The AF-QM/MM Method for NMR Chemical Shift Calculation of the Protein-Ligand Complex
In the AF-QM/MM approach (He et al., 2009, 2014; Zhu et al., 2012, 2013; Swails et al., 2015; Jin et al., 2016), the apo protein is divided into individual residue by cutting through the peptide bonds. The number of fragments is the same as the number of residues in the protein. Each fragment contains a core region (each amino acid) in the protein, and the buffer region which contains the nearby residues surrounding the core region. Both the core and buffer regions are treated with quantum mechanics (QM) while the residues outside the buffer region are described by molecular mechanics (MM). The details for the definition of the buffer regions are described in our previous work (He et al., 2009; Zhu et al., 2012, 2013). For the holo protein studied in this work, we developed the fragmentation scheme for the ligand and its surrounding protein residues. As shown in Figure 1, we also divided the chromophore into three parts by cutting the C-O single bond. Fragment 1 contains the naphthoate group, fragment 2 includes the enediyne ring and fragment 3 has the aminosugar group, respectively. For each fragment of the ligand (taken as each core region), the rest part of the ligand and the protein residues surrounding the core region (each fragment of the ligand) are taken as the buffer region (see Figure 1). The distance criteria for selecting the buffer region for each fragment of the ligand is the same as that for each residue in the protein.

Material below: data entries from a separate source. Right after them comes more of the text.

-- ==== Sys2Proof/Machine/Initialization.lean ====
section
/-! DEFINITION. The Initialization State Machine (41_initialization.md R170 to R186): INITIALIZE and the wire commands CMD0,
CMD8, CMD55, ACMD41, CMD1, CMD58. The definitions `after…` are the response handling of one command, shared by the wire
instruction, by INITIALIZE and by the micro-sequencer; each moves PHASE to the label R184 gives. -/

namespace Sys2Proof.Machine

/-! ### Response handling (R174 to R180, R184) -/

/-- The loop head of step 4 (R176): `if ICNT >= N_ACMD: goto I_FAIL`, else the next iteration. -/
def acmdLoopHead (s : State) : State := goto (if s.icnt < s.cfg.nAcmd then .iCmd55 else .iFail) s

/-- After CMD0 (R174). -/
def afterCmd0 (s : State) : State := goto (if s.resp = respIdle then .iCmd8 else .iFail) s

/-- Step 4 begins: `ICNT <- 0`, then the loop head (R176). -/
def beginAcmdLoop (s : State) : State := acmdLoopHead { s with icnt := 0 }

/-- After the response to CMD8: the class is legacy until the echo is seen; trailing bytes only after `0x01` (R175). -/
def afterCmd8 (s : State) : State :=
  if s.resp = respIdle then goto .iR7 { s with ctype := .v1Mmc } else beginAcmdLoop { s with ctype := .v1Mmc }

/-- After the trailing bytes of CMD8 (R175). -/
def afterR7 (s : State) : State :=
  beginAcmdLoop (if echoMatches s.trail2 s.trail3 then { s with ctype := .v2 } else s)

/-- After CMD55 (R176, R177): "greater than `0x01` aborts the loop". -/
def afterCmd55 (s : State) : State := goto (if respIdle < s.resp then .iCmd1 else .iAcmd41) s

/-- After ACMD41 (R176, R178): exactly `0x00` ends the loop, everything else counts an iteration. -/
def afterAcmd41 (s : State) : State :=
  if s.resp = respReady then goto (if s.ctype = .v2 then .iCmd58 else .iDone) s
  else acmdLoopHead { s with icnt := s.icnt + 1 }

/-- After CMD1 (R179): the fallback is issued exactly once. -/
def afterCmd1 (s : State) : State := goto (if s.resp = respReady then .iDone else .iFail) s

/-- After the response to CMD58 (R180). -/
def afterCmd58 (s : State) : State := goto (if s.resp = respReady then .iOcr else .iDone) s

/-- After the OCR bytes of CMD58 (R180): the capacity-status bit is latched, "its outcome is advisory". -/
def afterOcr (s : State) : State := goto .iDone { s with ccs := capacityBit s.trail0 }

/-! ### The wire commands -/

/-- Step 2, CMD0 (R174). -/
def runCmd0 (s : State) : State := afterCmd0 (command idxGoIdle 0 s)

/-- Step 3, CMD8 with its trailing bytes (R175). -/
def runCmd8 (s : State) : State :=
  let s := afterCmd8 (command idxIfCond argIfCond s)
  if s.phase = .iR7 then afterR7 (readTrail s) else s

/-- First half of an iteration of step 4, CMD55 (R177). -/
def runCmd55 (s : State) : State := afterCmd55 (command idxApp 0 s)

/-- Second half of an iteration of step 4, ACMD41 (R178). -/
def runAcmd41 (hcs : Bool) (s : State) : State := afterAcmd41 (command idxSdOpCond (acmd41Arg hcs) s)

/-- Step 5, CMD1 (R179). -/
def runCmd1 (s : State) : State := afterCmd1 (command idxOpCond 0 s)

/-- Step 6, CMD58 with its trailing bytes (R180). -/
def runCmd58 (s : State) : State :=
  let s := afterCmd58 (command idxReadOcr 0 s)
  if s.phase = .iOcr then afterOcr (readTrail s) else s

/-- CMD0. -/
def execCmd0 (s : State) : Host.Outcome State Fault Refusal := .next (runCmd0 s)

/-- CMD8. -/
def execCmd8 (s : State) : Host.Outcome State Fault Refusal := .next (runCmd8 s)

/-- CMD55. -/
def execCmd55 (s : State) : Host.Outcome State Fault Refusal := .next (runCmd55 s)

/-- ACMD41, the second frame of the application command (R116). -/
def execAcmd41 (hcs : Bool) (s : State) : Host.Outcome State Fault Refusal := .next (runAcmd41 hcs s)

/-- CMD1. -/
def execCmd1 (s : State) : Host.Outcome State Fault Refusal := .next (runCmd1 s)

/-- CMD58. -/
def execCmd58 (s : State) : Host.Outcome State Fault Refusal := .next (runCmd58 s)

/-! ### INITIALIZE (R183) -/

/-- The start of a request with the valid unit (R172). -/
def initStart (s : State) : State := { setNoinit s with ctype := .unknown, ccs := 0 }

/-- Label I_PWRUP with `n` idle bytes left (R173). -/
def powerUp : Nat → State → State
  | 0, s => s
  | n + 1, s => powerUp n { xchg idleByte s with pcnt := s.pcnt + 1 }

/-- Step 1, Bus Reset (R173). -/
def busReset (s : State) : State :=
  powerUp s.cfg.nPwrup { select false (setSpeed s.cfg.fSlow s) with pcnt := 0 }

/-- The last actions of step 7 after `Deselect()` (R181): `SetSpeed(F_FAST)`, `NOINIT <- 0`, `FLAGS = STATUS`. -/
def speedUp (s : State) : State := respond resOk 0 unitValid (clearNoinit (setSpeed s.cfg.fFast s))

/-- Step 7, label I_DONE (R181). -/
def initDone (s : State) : State := speedUp (deselect s)

/-- The failure exit, label I_FAIL (R182): STATUS stays `0x01` because of R172. -/
def initFail (s : State) : State := errorExit .initializationFailure unitValid s

/-- Step 5 and what follows it (R179, R183). -/
def legacyFallback (s : State) : State :=
  let s := runCmd1 s
  if s.resp = respReady then initDone s else initFail s

/-- `after_loop` of R183: step 6 only when CTYPE is V2. -/
def afterLoop (s : State) : State := if s.ctype = .v2 then initDone (runCmd58 s) else initDone s

/-- Step 4 with `n` iterations left, to the end of the operation (R176, R183). -/
def acmdLoop : Nat → State → State
  | 0, s => initFail s
  | n + 1, s =>
    let s := runCmd55 s
    if respIdle < s.resp then legacyFallback s
    else
      let s := runAcmd41 (s.ctype == .v2) s
      if s.resp = respReady then afterLoop s else acmdLoop n s

/-- INITIALIZE with the valid unit (R183). -/
def initializeCard (s : State) : State :=
  let s := runCmd0 (busReset (initStart s))
  if s.resp = respIdle then acmdLoop s.cfg.nAcmd (runCmd8 s) else initFail s

/-- INITIALIZE: an invalid unit returns `FLAGS = 0x01` and nothing else happens (R171). -/
def execHostInitialize (unit : Byte) (s : State) : Host.Outcome State Fault Refusal :=
  .next (if unit = unitValid then initializeCard s else respond resOk 0 unit s)

end Sys2Proof.Machine
end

Figure 1. The fragmentation scheme for the ligand in AF-QM/MM. (A) The ligand is divided into three fragments. Each fragment of the ligand is taken as the core region. The buffer region contains remaining part of the ligand and protein residues within the certain distance threshold from the core region (see the text for more details). The core and buffer regions are calculated at the QM level while rest of the system are described by embedding charges. (B) The definition of each core region of the chromophore. Fragment 1: the naphthoate group; fragment 2: the enediyne ring part; fragment 3: the aminosugar group. The buffer region has the same color as the core region.
In this study, we adopt the following distance-dependent criteria to include residues within the buffer region of each core region for ligand: (1) if a heavy atom of the residue is less than 3.5 Å away from any atom in the core region, (2) if the distance of a hydrogen atom of the residue is less than 3.0 Å away from any atom in the core region. The cutoff enables a sufficient size of the buffer region for the convergence of chemical shift calculations on the core region (Flaig et al., 2012). The remaining residues beyond the buffer region are described by embedding charges to account for the electrostatic field outside the QM region. The protein charges were obtained directly from the ff99SB force field. For assigning the buffer region for each residue (where each residue is defined as the core region), the ligand is treated as a whole molecule (non-fragmented), and the definition of the buffer region follows the same criteria as the apo protein. The dangling bonds are capped with hydrogen atoms for constructing the closed-shell fragment.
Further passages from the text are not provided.